For us he is a very potent creature, full of interest, whose mundane
story we are only beginning to unravel.

Civilization is but a filmy fringe on the history of man. Go back as far
as his records carry us and the story written on stone is of yesterday
in comparison with the vast epochs of time which modern studies demand
for his life on the earth. For two millions (some hold even three
millions) of years man lived and moved and had his being in a world very
different from that upon which we look out. There appear, indeed, to
have been various types of man, some as different from us as we are
from the anthropoid apes. What upstarts of yesterday are the Pharaohs in
comparison with the men who survived the tragedy of the glacial period!
The ancient history of man--only now beginning to be studied--dates
from the Pliocene or Miocene period; the modern history, as we know it,
embraces that brief space of time that has elapsed since the earliest
Egyptian and Babylonian records were made. This has to be borne in mind
in connection with the present mental status of man, particularly in his
outlook upon nature. In his thoughts and in his attributes, mankind at
large is controlled by inherited beliefs and impulses, which countless
thousands of years have ingrained like instinct. Over vast regions of
the earth today, magic, amulets, charms, incantations are the chief
weapons of defense against a malignant nature; and in disease, the
practice of Asa(*) is comparatively novel and unusual; in days of
illness many millions more still seek their gods rather than the
physicians. In an upward path man has had to work out for himself
a relationship with his fellows and with nature. He sought in the
supernatural an explanation of the pressing phenomena of life, peopling
the world with spiritual beings, deifying objects of nature, and
assigning to them benign or malign influences, which might be invoked or
propitiated. Primitive priest, physician and philosopher were one, and
struggled, on the one hand, for the recognition of certain practices
forced on him by experience, and on the other, for the recognition
of mystical agencies which control the dark, "uncharted region" about
him--to use Prof. Gilbert Murray's phrase--and were responsible for
everything he could not understand, and particularly for the mysteries
of disease. Pliny remarks that physic "was early fathered upon the
gods"; and to the ordinary non-medical mind, there is still something
mysterious about sickness, something outside the ordinary standard.

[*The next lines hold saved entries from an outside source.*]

/-- A failed horizontal mesh link lies in a row's span, both of its ends among the positions of the span. -/
def rowLinkFailed (s : State) (die row : Nat) : Bool :=
  let w := span s die row
  s.mesh.failed.any fun l => l.die == die && l.y == row && l.dir == .east && w.1 ≤ l.x % 60 && l.x % 60 + 1 < w.1 + w.2

/-- Good positions of a row's span. -/
def goodCount (s : State) (die row : Nat) : Nat := ((spanTiles s die row).filter (goodTile s)).length

/-- A row may hold a logical row of the grid in force (R353). -/
def rowEligible (s : State) (die row : Nat) : Bool := rowTiles s + 1 ≤ goodCount s die row && !rowLinkFailed s die row

/-- The row spare of a half is eligible. -/
def spareEligible (s : State) (die row : Nat) : Bool :=
  ((List.range 25).map fun i => i + (if 25 ≤ row then 25 else 0)).any fun r => (boundRow s die r).isNone && rowEligible s die r

/-! ### The reserve (R348) -/

/-- The state counts toward the reserve. -/
def inReserve : Fence → Bool
  | .gap => true
  | .spare => true
  | .marginal => true
  | _ => false

/-- The reserve of a die. -/
def reserve (s : State) (die : Nat) : Nat :=
  3000 - (s.gleaner.phys.filter fun e => physDie e.1 == die && !inReserve e.2.fence).length

/-- RESERVE_LOW raised once each time the reserve falls below its limit (R348). -/
def checkReserve (s : State) (die : Nat) : State :=
  let low := reserve s die < cfgField s 0x2310 2 16 8
  let was := (mget s.gleaner.dies {} die).low
  let s := s.modDie die fun d => { d with low := low }
  if low && !was then raise s .reserveLow [die, reserve s die] else s

/-! ### Moves (R28, R333) -/

/-- A move is under way at a logical tile: it waits to be quiescent at a fallow point, or is being copied (R81). -/
def Tile.inMove (t : Tile) : Bool := t.moveStage != 0 || t.core.run == .moving

/-- A move of a physical row is in progress. -/
def rowMoving (s : State) (die row : Nat) : Bool :=
  s.tiles.any fun e =>
    e.2.inMove &&
      (match physOf s e.1 with
       | some p => physDie p == die && physRow p == row
       | none => false)

/-- A copy of a move in a row is under way (R183). -/
def rowCopying (s : State) (die row : Nat) : Bool :=
  s.tiles.any fun e =>
    e.2.moveStage != 0 &&
      (match physOf s e.1 with
       | some p => physDie p == die && physRow p == row
       | none => false)

/-- The position that a move goes to is good and free, and no logical tile stands between, so that the order of the row is kept
(R27, R333). -/
def targetOk (s : State) (k : Nat) : Bool :=
  match (s.tile k).moveTo, physOf s k with
  | some p, some q =>
    (logicalOf s p).isNone && goodTile s p
    && (List.range (max p q - min p q - 1)).all fun i => (logicalOf s (min p q + 1 + i)).isNone
  | _, _ => false

/-- The move ordered for a logical tile can be made at a fallow point now: its position is free and good, the test of a gap is
complete, and no other move of the row is in progress (R333). -/
def moveReady (s : State) (k : Nat) : Bool :=
  targetOk s k &&
    (match (s.tile k).moveTo with
     | some p =>
       !rowMoving s (physDie p) (physRow p) && ((s.phys p).fence != .gap || (s.row (physDie p) (physRow p)).tested)
     | none => false)

/-- A move that has not begun to copy is taken back; a tile held for it goes on. -/
def cancelMove (s : State) (k : Nat) : State :=
  if (s.tile k).moveStage = 0 && (s.tile k).moveTo.isSome then
    let wasHeld := (s.tile k).core.run == .moving
    let s := s.modTile k fun t => { t with moveTo := none }
    if wasHeld then
      advance (s.modTile k fun t => { t with core := { t.core with run := .running } }) (keyXY k)
    else s
  else s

(*) II Chronicles xvi, 12.

Modern anthropologists claim that both religion and medicine took origin
in magic, "that spiritual protoplasm," as Miss Jane Harrison calls it.
To primitive man, magic was the setting in motion of a spiritual power
to help or to hurt the individual, and early forms may still be studied
in the native races. This power, or "mana," as it is called, while
possessed in a certain degree by all, may be increased by practice.
Certain individuals come to possess it very strongly: among native
Australians today it is still deliberately cultivated. Magic in healing
seeks to control the demons, or forces; causing disease; and in a way it
may be thus regarded as a "lineal ancestor of modern science" (Whetham),
which, too, seeks to control certain forces, no longer, however,
regarded as supernatural.

Primitive man recognized many of these superhuman agencies relating
to disease, such as the spirits of the dead, either human or animal,
independent disease demons, or individuals who might act by controlling
the spirits or agencies of disease. We see this today among the negroes
of the Southern States. A Hoodoo put upon a negro may, if he knows of
it, work upon him so powerfully through the imagination that he becomes
very ill indeed, and only through a more powerful magic exercised by
someone else can the Hoodoo be taken off.

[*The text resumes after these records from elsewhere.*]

-- ==== Sys2Proof/Machine/MatrixOps.lean ====
section
/-! DEFINITION. The arithmetic of the matrix array: formats and layouts of rows and blocks, scales, block terms, the witness
sums, and the conversion of a drain (R91 to R94, R101, R105 to R116, R127 to R153). -/

namespace Sys2Proof.Machine

/-! ### Configuration words (R91, R96, R97) -/

def cfA (w : Nat) : Nat := bits w 24 4
def cfW (w : Nat) : Nat := bits w 20 4
def cfASc (w : Nat) : Nat := bits w 18 2
def cfWSc (w : Nat) : Nat := bits w 16 2
def cfBlk (w : Nat) : Nat := bits w 14 2
def cdFmt (w : Nat) : Nat := bits w 28 4
def cdScale (w : Nat) : Nat := bits w 26 2
def cdBlk (w : Nat) : Nat := bits w 24 2
def cdRound (w : Nat) : Nat := bits w 22 2

/-- Block length of a code. -/
def blockLen (c : Nat) : Nat := 16 * 2 ^ c

/-- The element format of a code, FP32 for the others (R51). -/
def elemFmt (c : Nat) : Fmt := (narrowFmt (BitVec.ofNat 4 c)).getD fFP32

/-- BF16 pairs with itself only (R91). -/
def pairOk (a w : Nat) : Bool := (a == 1) == (w == 1)

/-- A FORMAT word that `mcfg` may write (R96, R97). -/
def formatOk (w : Nat) : Bool :=
  bits w 28 4 == 0 && bits w 0 14 == 0 && cfA w ≤ 6 && cfW w ≤ 6 && cfASc w ≤ 2 && cfWSc w ≤ 2
  && (cfA w == 0 || cfW w == 0 || pairOk (cfA w) (cfW w))
  && !(cfA w == 1 && cfASc w != 0) && !(cfW w == 1 && cfWSc w != 0)

/-- A DRAIN word that `mcfg` may write (R96, R97). -/
def drainOk (w : Nat) : Bool :=
  bits w 0 22 == 0 && (cdFmt w ≤ 6 || cdFmt w == 8) && cdScale w ≤ 2 && cdRound w ≤ 1
  && !((cdFmt w == 0 || cdFmt w == 1 || cdFmt w == 8) && cdScale w != 0)
  && !((cdFmt w == 0 || cdFmt w == 8) && cdRound w == 1)

/-! ### Layouts (R92, R93, R109) -/

/-- Scale bytes of a row of 64 elements. -/
def rowScales (blk : Nat) : Nat := if blk == 3 then 1 else 64 / blockLen blk

/-- Bytes of an activation row. -/
def rowBytes (w : Nat) : Nat := 8 * (elemFmt (cfA w)).width + (if cfASc w == 0 then 0 else rowScales (cfBlk w))

/-- Bytes of a stationary image. -/
def imageBytes (w : Nat) : Nat := 512 * (elemFmt (cfW w)).width + (if cfWSc w == 0 then 0 else 64 * rowScales (cfBlk w))

/-- Bits of a drained element. -/
def outWidth (w : Nat) : Nat := if cdFmt w == 8 then 48 else (elemFmt (cdFmt w)).width

/-- Bytes of a drained row of `n` elements. -/
def outRowBytes (w n : Nat) : Nat := n * outWidth w / 8 + (if cdScale w == 0 then 0 else n / blockLen (cdBlk w))

/-! ### Scales (R132) -/

/-- The value of a scale byte: none is 1, E8M0, or E4M3 with its sign ignored. -/
def scaleVal (enc : Nat) (c : Nat) : Num :=
  match enc with
  | 0 => .fin false 1 0
  | 1 => if c == 255 then .nan else .fin false 1 ((c : Int) - 127)
  | _ => fE4M3.decode (c % 128)

/-- The exponent that the witness takes of a scale byte. -/
def scaleExp (enc : Nat) (c : Nat) : Int :=
  match enc with
  | 0 => 0
  | 1 => (c : Int) - 127
  | _ =>
    match fE4M3.decode (c % 128) with
    | .fin _ m e => if m = 0 then 0 else (Nat.log2 m : Int) + e
    | _ => 0

/-- A block whose scale is NaN has every element read as NaN. -/
def underScale (s x : Num) : Num := if s.isNan then .nan else x

/-! ### Operands of a row (R92, R93, R105) -/

/-- Element `i` of an activation row. -/
def rowElem (r : MRow) (i : Nat) : Num :=
  let f := elemFmt (cfA r.cfg.toNat)
  f.decode (bits r.data (f.width * i) f.width)

/-- Block of element `i` of a row. -/
def rowBlock (blk i : Nat) : Nat := if blk == 3 then 0 else i / blockLen blk

/-- Scale byte of block `b` of a row. -/
def rowScale (r : MRow) (b : Nat) : Nat := bits r.scales (8 * b) 8

/-- Element (k, n) of a stationary block. -/
def statElem (b : StatBuf) (k n : Nat) : Num :=
  let f := elemFmt b.fmt.toNat
  f.decode (bits b.data (f.width * (64 * k + n)) f.width)

/-- Scale byte of the K-block of k at column n. -/
def statScale (b : StatBuf) (k n : Nat) : Nat := bits b.scales (8 * (64 * rowBlock b.blk.toNat k + n)) 8

/-- The scale value at (k, n). -/
def statScaleVal (b : StatBuf) (k n : Nat) : Num := scaleVal b.scaleEnc.toNat (statScale b k n)

/-! ### Block terms (R106) -/

/-- A sum of exact values; an exact zero is +0. -/
def sumNums (l : List Num) : Num :=
  match l.foldl Num.add (.fin false 0 0) with
  | .fin _ 0 _ => .fin false 0 0
  | x => x

/-- The products of output entry `o`: contraction index i against the row. -/
def rowProduct (r : MRow) (b : StatBuf) (o i : Nat) : Num :=
  let w := if r.t then statElem b o i else statElem b i o
  let sw := if r.t then statScaleVal b o i else statScaleVal b i o
  (underScale sw w).mul (rowElem r i)

/-- A scaled block term: the exact sum of the products of one block of the row, under the scales of both operands. The scale
of the stationary block belongs to its K-block, so with T = 1 each product carries its own (R105). A scale of zero leaves the
sign of the sum (notes/assumptions/93.md). -/
def scaledTerm (r : MRow) (b : StatBuf) (o blk : Nat) : Num :=
  let bc := cfBlk r.cfg.toNat
  let sa := scaleVal (cfASc r.cfg.toNat) (rowScale r blk)
  let is := (List.range 64).filter fun i => rowBlock bc i == blk
  if r.t then
    (sumNums (is.map fun i => underScale sa ((rowProduct r b o i).mul (statScaleVal b o i)))).mul sa
  else
    match is with
    | [] => .fin false 0 0
    | i0 :: _ => ((sumNums (is.map fun i => underScale sa (rowProduct r b o i))).mul sa).mul (statScaleVal b i0 o)

/-- The exponent of a product, by its value. -/
def productExp (x : Num) : Option Int :=
  match x with
  | .fin _ m e => if m = 0 then none else some ((Nat.log2 m : Int) + e)
  | _ => none

/-- A product without the bits of its magnitude more than 72 binades below `top`. -/
def windowed (top : Int) (x : Num) : Num :=
  match x with
  | .fin n m e =>
    let q := top - 72
    if q ≤ e then x else .fin n (m / 2 ^ (q - e).toNat) q
  | y => y

/-- The BF16 term: 64 products in an 80-bit window below the largest product exponent. -/
def bfTerm (r : MRow) (b : StatBuf) (o : Nat) : Num :=
  let ps := (List.range 64).map (rowProduct r b o)
  match (ps.filterMap productExp).max? with
  | some top => sumNums (ps.map (windowed top))
  | none => sumNums ps

/-- The block terms of output entry `o`, in ascending block order. -/
def blockTerms (r : MRow) (b : StatBuf) (o : Nat) : List Num :=
  if cfA r.cfg.toNat == 1 then [bfTerm r b o]
  else (List.range (rowScales (cfBlk r.cfg.toNat))).map (scaledTerm r b o)

/-! ### A48 (R107, R130) -/

/-- One A48 addition. -/
def a48Add (a : BitVec 48) (t : Num) : BitVec 48 :=
  BitVec.ofNat 48 (fA48.convert true .nearest ((fA48.decode a.toNat).add t)).code

/-- An accumulator entry after the block terms of a row. -/
def accumulate (r : MRow) (b : StatBuf) (a : BitVec 48) (o : Nat) : BitVec 48 :=
  (blockTerms r b o).foldl a48Add (if r.z then 0 else a)

/-! ### The witness (R111 to R116) -/

/-- An element as an integer in units of the smallest positive value of its format. -/
def unitInt (f : Fmt) (x : Num) : Int :=
  match x with
  | .fin n m e => scaledInt n m e (f.emin - (f.mbits : Int))
  | _ => 0

/-- Exponents of the scales of a stationary block. -/
def statExps (b : StatBuf) : List Int :=
  if b.scaleEnc == 0 then [0]
  else (List.range (64 * rowScales b.blk.toNat)).map fun i => scaleExp b.scaleEnc.toNat (bits b.scales (8 * i) 8)

/-- Exponent of the scale at (k, n). -/
def statExp (b : StatBuf) (k n : Nat) : Int := scaleExp b.scaleEnc.toNat (statScale b k n)

/-- An FP32 sum: one rounding for each exact term added, in order (notes/assumptions/92.md). -/
def f32Sum (l : List Num) : Word := l.foldl (fun a x => (roundF32 true ((ofF32 a).add x)).1) 0

/-- What the load engine records of a block (R111). -/
def recordBlock (b : StatBuf) : StatBuf :=
  let es := statExps b
  let lo := (es.min?).getD 0
  let f := elemFmt b.fmt.toNat
  let ix := List.range 64
  let whole (k n : Nat) : Int := 2 ^ (statExp b k n - lo).toNat * unitInt f (statElem b k n)
  let real (k n : Nat) : Num :=
    if b.scaleEnc == 0 then statElem b k n
    else (underScale (statScaleVal b k n) (statElem b k n)).mul ((statScaleVal b k n).mul (.fin false 1 (-lo)))
  let exact := b.fmt != 1 && b.scaleEnc != 2
  { b with
    ewMin := lo
    ewMax := (es.max?).getD 0
    wkExact := if exact then ix.map fun k => (ix.map (whole k)).foldl (· + ·) 0 else []
    wnExact := if exact then ix.map fun n => (ix.map fun k => whole k n).foldl (· + ·) 0 else []
    wkF := ix.map fun k => f32Sum (ix.map (real k))
    wnF := ix.map fun n => f32Sum (ix.map fun k => real k n) }

/-- The spread limit of a format (R112). -/
def spreadLimit (c : Nat) : Int :=
  match c with
  | 2 => 40
  | 3 => 16
  | _ => 64

/-- Exponents of the scales of a row. -/
def rowExps (r : MRow) : List Int :=
  let w := r.cfg.toNat
  if cfASc w == 0 then [0] else (List.range (rowScales (cfBlk w))).map fun b => scaleExp (cfASc w) (rowScale r b)

/-- The row is checked in exact mode (R112). -/
def exactMode (r : MRow) (b : StatBuf) : Bool :=
  let w := r.cfg.toNat
  let es := rowExps r
  let spread := (es.max?).getD 0 - (es.min?).getD 0 + (b.ewMax - b.ewMin)
  cfA w != 1 && b.fmt != 1 && cfASc w != 2 && b.scaleEnc != 2
  && spread ≤ min (spreadLimit (cfA w)) (spreadLimit b.fmt.toNat)

/-- An operand of the row holds an infinite or NaN element or scale (R116). -/
def specialOperand (r : MRow) (b : StatBuf) : Bool :=
  let w := r.cfg.toNat
  (List.range 64).any (fun i => (rowElem r i).special)
  || (cfASc w != 0 && (List.range (rowScales (cfBlk w))).any fun j => (scaleVal (cfASc w) (rowScale r j)).special)
  || (List.range 4096).any (fun i => (statElem b (i / 64) (i % 64)).special)
  || (b.scaleEnc != 0 && (List.range (64 * rowScales b.blk.toNat)).any fun i =>
      (scaleVal b.scaleEnc.toNat (bits b.scales (8 * i) 8)).special)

To primitive man life seemed "full of sacred presences" (Walter Pater)
connected with objects in nature, or with incidents and epochs in life,
which he began early to deify, so that, until a quite recent period, his
story is largely associated with a pantheon of greater and lesser
gods, which he has manufactured wholesale. Xenophanes was the earliest
philosopher to recognize man's practice of making gods in his own image
and endowing them with human faculties and attributes; the Thracians,
he said, made their gods blue-eyed and red-haired, the Ethiopians,
snub-nosed and black, while, if oxen and lions and horses had hands
and could draw, they would represent their gods as oxen and lions and
horses. In relation to nature and to disease, all through early history
we find a pantheon full to repletion, bearing testimony no less to the
fertility of man's imagination than to the hopes and fears which led
him, in his exodus from barbarism, to regard his gods as "pillars of
fire by night, and pillars of cloud by day."

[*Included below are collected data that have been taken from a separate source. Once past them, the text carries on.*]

/-- BARRIER_RELEASE: once the north-west tile has arrived, the release starts down the tree (R244); the release of a barrier across
modules comes from the hall (R316). -/
def execBarrierRelease (c : Nat) (s : State) : Out :=
  match s.ctx c with
  | none => .next s
  | some x =>
    if !rootStopped s && x.run.arrived.contains (tkey x.cdef.x0 x.cdef.y0) && !x.run.releasing && !hallBarrier s c x then
      .next (startRelease s c x.cdef)
    else .next s

/-! ### Circuits (R246) -/

/-- CIRCUIT_ENABLE: the entries of a circuit are written and enabled in every router it passes (R246). -/
def execCircuitEnable (n : BitVec 3) (path : List CircuitHop) (s : State) : Out :=
  .next { s with mesh := { s.mesh with circuits := path.foldl (fun m h =>
    mput m (8 * ckey h.at_ + n.toNat) ⟨h.inp, h.mask, true⟩) s.mesh.circuits } }

/-- An output gives this mesh cycle to a circuit flit: no barrier or management flit is ready, and circuits keep within their
budget where another class is (R234). -/
def circuitGranted (s : State) (x y : Nat) (p : Port) : Bool :=
  let l := readyAt s x y p
  !barrierReady s x y p && !(l.any fun g => g.cls == .management) && (l.isEmpty || !circuitsSpent s (outKey x y p))

/-- CIRCUIT_FLIT_COPY: a circuit flit is copied to every port of its entry's mask, when each has room and gives it the cycle (R234,
R246). -/
def execCircuitFlitCopy (f : Nat) (s : State) : Out :=
  match s.flit f with
  | none => .next s
  | some fl =>
    match circuitEnt s fl with
    | none => .next s
    | some (x, y, e) =>
      let ps := maskPorts e.mask
      if isHead s fl && circuitRoom s x y e fl && ps.all (circuitGranted s x y) then
        .next (ps.foldl (fun s p =>
          let k := outKey x y p
          let root := s.clk.root.toNat
          let s := { s with mesh := { s.mesh with
            circuitSends := mput s.mesh.circuitSends k (root :: (mget s.mesh.circuitSends [] k).filter fun t => root < t + 24) } }
          s.addFlit { fl with loc := if p == .tile then .sink else hopTo s x y p, dst := if p == .tile then ⟨x, y⟩ else fl.dst })
          (s.dropFlit f))
      else .next s

/-! ### In-network reduction (R248 to R253, R542) -/

/-- The entry and input that an output port of an entry leads to. -/
def redNext (s : State) (x y : Nat) (e : DWord) (port : Nat) : Nat × Nat × Nat :=
  let q := ((match port with
    | 0 => Port.north
    | 1 => Port.south
    | 2 => Port.east
    | _ => Port.west) : Port)
  let q := portStep q x y
  let f := redEntry s (tkey q.1 q.2) (rNext e)
  (tkey q.1 q.2, rNext e, if rType f == 2 then 0 else rNextIn e)

/-- The flit by which an entry gives an item to an output: a result for the tile's inbound channel, or a contribution that names the
entry and input downstream (R227). -/
def redFlit (s : State) (c : BitVec 4) (x y : Nat) (e : DWord) (port : Nat) (i : Staged) : Flit :=
  let f : Flit := { cls := .collective, ctx := c, op := 8, dst := ⟨x, y⟩, src := ⟨x, y⟩, seq := i.seq, item := i.item }
  if port == 4 then { f with chan := BitVec.ofNat 5 (rInbound (s.tile (tkey x y)) e) }
  else
    match redNext s x y e port with
    | (k, n, inp) => { f with op := 7, dst := keyXY k, tag := BitVec.ofNat 12 (n + 32 * inp) }

/-- An output of an entry can take an item: the tile whose port has room, or a router with a free staging slot that the hop or
the escape route leads to (R241, R251, R255). -/
def redRoom (s : State) (x y : Nat) (e : DWord) (port : Nat) : Bool :=
  let f := redFlit s 0 x y e port ⟨0, {}⟩
  if port == 4 then sinkRoom s f && !heldAt s f
  else
    match redNext s x y e port with
    | (k, n, i) => 0 < stagingFree s k n i && (treeHop s ⟨x, y⟩ (keyXY k) f).isSome

/-- An item given to an output of an entry: to the tile's port, or straight into the staging downstream; where the link has failed it
takes the escape route there (R232, R241, R251). -/
def redGive (s : State) (c : BitVec 4) (x y : Nat) (e : DWord) (port : Nat) (i : Staged) : State :=
  let f := redFlit s c x y e port i
  if port == 4 then s.addFlit f
  else
    match redNext s x y e port, treeHop s ⟨x, y⟩ f.dst f with
    | _, some (.escape a b inp) =>
      (s.count (quarterOf s ⟨x, y⟩) fun n => { n with escapes := satAdd n.escapes 1 255 }).addFlit { f with loc := .escape a b inp, fallback := true }
    | (k, n, inp), _ => setStaged s k n inp (staged s k n inp ++ [i])

/-- The combination of two items by the OP of an entry (R250). -/
def redOp (op : Nat) (a b : VecData) : VecData :=
  ofLanes (((lanes a).zip (lanes b)).map fun p =>
    match op with
    | 0 => (f32Add p.1 p.2).1
    | 1 => f32Pick true p.1 p.2
    | _ => p.1 + p.2)

/-- The heads of an entry's inputs, when every input has one and all carry one SEQ. -/
def redHeads (s : State) (k n : Nat) (ins : Nat) : Option (List Staged) :=
  let hs := (List.range ins).map fun i => (staged s k n i).head?
  let l := hs.filterMap id
  if l.length = ins && (l.all fun h => some h.seq == l.head?.map (·.seq)) then some l else none

/-- The heads of an entry's inputs removed. -/
def redPop (s : State) (k n ins : Nat) : State :=
  (List.range ins).foldl (fun s i => setStaged s k n i ((staged s k n i).drop 1)) s

/-- REDUCE_COMBINE: the items of one SEQ from every input are combined in fixed order; an addition or maximum of poison is a
consumption, and a one-input entry forwards its item (R250, R253). -/
def execReduceCombine (t : Coord) (e : BitVec 5) (s : State) : Out :=
  match steerLive s t with
  | none => .next s
  | some (c, _) =>
    let k := ckey t
    let w := redEntry s k e.toNat
    let ins := (rInputs w).length
    if rType w != 1 || ins = 0 || !redRoom s t.x t.y w (rOut w) then .next s
    else
      match redHeads s k e.toNat ins with
      | none => .next s
      | some [] => .next s
      | some (h :: hs) =>
        if !hs.isEmpty && (h :: hs).any fun i => i.item.tagged then .next (takeExc s t 8 0 false (4 * 2 ^ 26 + e.toNat))
        else
          let v := hs.foldl (fun a i => redOp (rOp w) a i.item.data) h.item.data
          .next (redGive (redPop s k e.toNat ins) (BitVec.ofNat 4 c) t.x t.y w (rOut w) ⟨h.seq, { h.item with data := v }⟩)

/-- BCAST_COPY: an item of IN0 is copied to every port of OUT_MASK (R252). -/
def execBcastCopy (t : Coord) (e : BitVec 5) (s : State) : Out :=
  match steerLive s t with
  | none => .next s
  | some (c, _) =>
    let k := ckey t
    let w := redEntry s k e.toNat
    match rType w, (staged s k e.toNat 0).head? with
    | 2, some i =>
      if (rOuts w).all (redRoom s t.x t.y w) then
        .next ((rOuts w).foldl (fun s p => redGive s (BitVec.ofNat 4 c) t.x t.y w p i) (redPop s k e.toNat 1))
      else .next s
    | _, _ => .next s
where
  /-- Output ports of a BCAST entry. -/
  rOuts (w : DWord) : List Nat := (List.range 5).filter (rMask w)

/-- Credits for every tile that feeds an entry through a tree of REDUCE entries: a flit from its router to each, for the
outbound channel that feeds this tree (R252). -/
def creditContributors (s : State) (c : Nat) (fuel : Nat) (u : Coord) (n : Nat) (m : Nat) : State :=
  (contributors s fuel u.x u.y n).dedup.foldl (fun s q =>
    s.addFlit { cls := .collective, ctx := BitVec.ofNat 4 c, op := 1, dst := keyXY q.1, src := u, chan := BitVec.ofNat 5 q.2
                aux := BitVec.ofNat 16 m, loc := .router u.x u.y .tile }) s

/-- The port of a code of R248. -/
def codePort (code : Nat) : Port :=
  match code with
  | 0 => .north
  | 1 => .south
  | 2 => .east
  | 3 => .west
  | _ => .tile

/-- BCAST_CREDIT: a credit passes upstream once every branch below has returned one, to the entry above or to the tile that
feeds the tree (R252). -/
def execBcastCredit (t : Coord) (e : BitVec 5) (s : State) : Out :=
  match steerLive s t with
  | none => .next s
  | some (c, x) =>
    let k := ckey t
    let w := redEntry s k e.toNat
    let key (p : Nat) : Nat := 8 * (32 * k + e.toNat) + p
    let ports := (List.range 5).filter (rMask w)
    match rType w, (ports.map fun p => mget s.mesh.branch 0 (key p)).min? with
    | 2, some n =>
      let taken : State := { s with mesh := { s.mesh with branch := ports.foldl (fun m p => mmod m 0 (key p) (· - n)) s.mesh.branch } }
      let fl : Flit := { cls := .collective, ctx := BitVec.ofNat 4 c, op := 1, dst := t, src := t, chan := BitVec.ofNat 5 (rTileCh w)
                         aux := BitVec.ofNat 16 n }
      if n = 0 then .next s
      else if rIn w 0 = 4 then .next (if sinkRoom s fl && !heldAt s fl then taken.addFlit fl else s)
      else
        let q := codePort (rIn w 0)
        let up := portStep q t.x t.y
        let u : Coord := ⟨up.1, up.2⟩
        let facing := portNum (portFacing q)
        match (List.range 32).find? fun m =>
            let v := redEntry s (ckey u) m
            rNext v == e.toNat && (if rType v == 1 then rOut v == facing else rType v == 2 && rMask v facing) with
        | none => .next s
        | some m =>
          let fl := { fl with dst := u, chan := 0, tag := BitVec.ofNat 12 (2 ^ 11 + 32 * facing + m) }
          match treeHop s t u fl with
          | none => .next s
          | some l =>
            if rType (redEntry s (ckey u) m) == 1 then .next (creditContributors taken c (x.cdef.w * x.cdef.h + 1) u m n)
            else
              match l with
              | .escape a b inp => .next (taken.addFlit { fl with loc := .escape a b inp, fallback := true })
              | _ => .next { taken with mesh := { taken.mesh with
                  branch := mmod taken.mesh.branch 0 (8 * (32 * ckey u + m) + facing) (· + n) } }
    | _, _ => .next s

end Sys2Proof.Machine
end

Even so late a religion as that of Numa was full of little gods to be
invoked on special occasions--Vatican, who causes the infant to utter
his first cry, Fabulinus, who prompts his first word, Cuba, who keeps
him quiet in his cot, Domiduca, who watches over one's safe home-coming
(Walter Pater); and Numa believed that all diseases came from the gods
and were to be averted by prayer and sacrifice. Besides the major gods,
representatives of Apollo, AEsculapius and Minerva, there were scores of
lesser ones who could be invoked for special diseases. It is said that
the young Roman mother might appeal to no less than fourteen goddesses,
from Juno Lucina to Prosa and Portvorta (Withington). Temples were
erected to the Goddess of Fever, and she was much invoked. There is
extant a touching tablet erected by a mourning mother and inscribed:

Febri divae, Febri
Sancte, Febri magnae
Camillo amato pro
Filio meld effecto. Posuit.

It is marvellous what a long line of superhuman powers, major and minor,
man has invoked against sickness. In Swinburne's words:

God by God flits past in thunder till his glories turn to shades,
God by God bears wondering witness how his Gospel flames and
fades;
More was each of these, while yet they were, than man their
servant seemed;
Dead are all of these, and man survives who made them while he
dreamed.

Most of them have been benign and helpful gods. Into the dark
chapters relating to demonical possession and to witchcraft we
cannot here enter. They make one cry out with Lucretius (Bk. V):

O genus infelix humanum, talia divis
Cum tribuit facta atque iras adjunxit acerbas!
Quantos tum gemitus ipsi sibi, quantaque nobis
Vulnera, quas lacrimas peperere minoribu' nostris.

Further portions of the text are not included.